Context / Business Need
The project required an automated ML pipeline capable of ingesting high-resolution satellite images, detecting opium poppy fields and producing geospatial outputs for field teams. Results needed to be accurate, fast and scalable.
Constraints
- Handling very large images with efficient tiling and memory management.
- Class imbalance between poppy fields and other crops or terrain.
- Geospatial precision for actionable coordinates.
- Integration with government GIS systems and databases.
My Role
As the ML developer, I designed the end-to-end pipeline: data cleaning, preprocessing, model training, inference and geospatial post-processing. I coordinated with geospatial analysts and field agents to ensure outputs met operational requirements.
System-Thinking Approach
We treated the ML workflow as part of a larger system, from satellite image capture through preprocessing, classification, post-processing and reporting. Each stage was designed to feed the next, with clear contracts and error handling.
MVP Design
The MVP implemented a binary classifier using a custom CNN trained on a labelled dataset of satellite tiles.
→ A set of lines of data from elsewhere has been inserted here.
-- ==== Sys2Proof/Tests/Slice0.lean ====
section
/-! SUPPORT. Tests: ill-formed operands, the decoding of every constructor's written word, worked examples of the spec, and
for every statement with hypotheses a concrete state and operands that meet them. -/

namespace Sys2Proof.Tests

open Sys2Proof.Machine

/-! ## Ill-formed terms are refused -/

theorem test_illFormed_txMode : (Instr.txSetMode 3).wellFormed = false := by decide
theorem test_illFormed_rxMode : (Instr.rxSetMode 3).wellFormed = false := by decide
theorem test_illFormed_txWidth : (Instr.txSetWidth 0).wellFormed = false := by decide
theorem test_illFormed_rxWidth : (Instr.rxSetWidth 0).wellFormed = false := by decide
theorem test_illFormed_maxLen : (Instr.txGetChunk 0x80000000 []).wellFormed = false := by decide
theorem test_illFormed_getBuffer : (Instr.txGetChunk 2 [0]).wellFormed = false := by decide
theorem test_illFormed_putBuffer : (Instr.rxPutChunk 2 [0]).wellFormed = false := by decide
theorem test_wellFormed : (Instr.txGetChunk 2 [0, 0]).wellFormed = true ∧ (Instr.rxSetWidth 1).wellFormed = true := by decide

/-! ## Every code word, written out as `30_encoding.md` prints it (first bit in time first) -/

/-- R93: length, the code as printed, the instruction. -/
def writtenWhiteTerm : List (Nat × Nat × Instr) :=
  [(8, 0b00110101, .wt0), (6, 0b000111, .wt1), (4, 0b0111, .wt2), (4, 0b1000, .wt3), (4, 0b1011, .wt4),
   (4, 0b1100, .wt5), (4, 0b1110, .wt6), (4, 0b1111, .wt7), (5, 0b10011, .wt8), (5, 0b10100, .wt9),
   (5, 0b00111, .wt10), (5, 0b01000, .wt11), (6, 0b001000, .wt12), (6, 0b000011, .wt13), (6, 0b110100, .wt14),
   (6, 0b110101, .wt15), (6, 0b101010, .wt16), (6, 0b101011, .wt17), (7, 0b0100111, .wt18), (7, 0b0001100, .wt19),
   (7, 0b0001000, .wt20), (7, 0b0010111, .wt21), (7, 0b0000011, .wt22), (7, 0b0000100, .wt23),
   (7, 0b0101000, .wt24), (7, 0b0101011, .wt25), (7, 0b0010011, .wt26), (7, 0b0100100, .wt27),
   (7, 0b0011000, .wt28), (8, 0b00000010, .wt29), (8, 0b00000011, .wt30), (8, 0b00011010, .wt31),
   (8, 0b00011011, .wt32), (8, 0b00010010, .wt33), (8, 0b00010011, .wt34), (8, 0b00010100, .wt35),
   (8, 0b00010101, .wt36), (8, 0b00010110, .wt37), (8, 0b00010111, .wt38), (8, 0b00101000, .wt39)] ++
  [(8, 0b00101001, .wt40), (8, 0b00101010, .wt41), (8, 0b00101011, .wt42), (8, 0b00101100, .wt43),
   (8, 0b00101101, .wt44), (8, 0b00000100, .wt45), (8, 0b00000101, .wt46), (8, 0b00001010, .wt47),
   (8, 0b00001011, .wt48), (8, 0b01010010, .wt49), (8, 0b01010011, .wt50), (8, 0b01010100, .wt51),
   (8, 0b01010101, .wt52), (8, 0b00100100, .wt53), (8, 0b00100101, .wt54), (8, 0b01011000, .wt55),
   (8, 0b01011001, .wt56), (8, 0b01011010, .wt57), (8, 0b01011011, .wt58), (8, 0b01001010, .wt59),
   (8, 0b01001011, .wt60), (8, 0b00110010, .wt61), (8, 0b00110011, .wt62), (8, 0b00110100, .wt63)]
The pipeline included data augmentation, class balancing strategies and a tiling mechanism to break large scenes into smaller patches.
Architecture Breakdown
- An ingestion module to handle large images and metadata.
- A tiling engine creating overlapping tiles with geospatial indexes.
- A preprocessing pipeline for normalisation and augmentation.
- A CNN model trained specifically for poppy field detection.
- A post-processing module to merge tile predictions, remove noise and generate shapefiles.
Final Solution & Results
The final system processed 10 km × 10 km scenes in under five minutes and delivered an F1 score of 0.87. It provided precise coordinates for suspicious fields, enabling authorities to focus investigations and reduce manual workload.
Tech Stack
- Python with PyTorch
- OpenCV, GDAL for image processing
- Custom CNN architecture for classification
- GeoPandas and QGIS for geospatial outputs
- Docker for reproducible deployments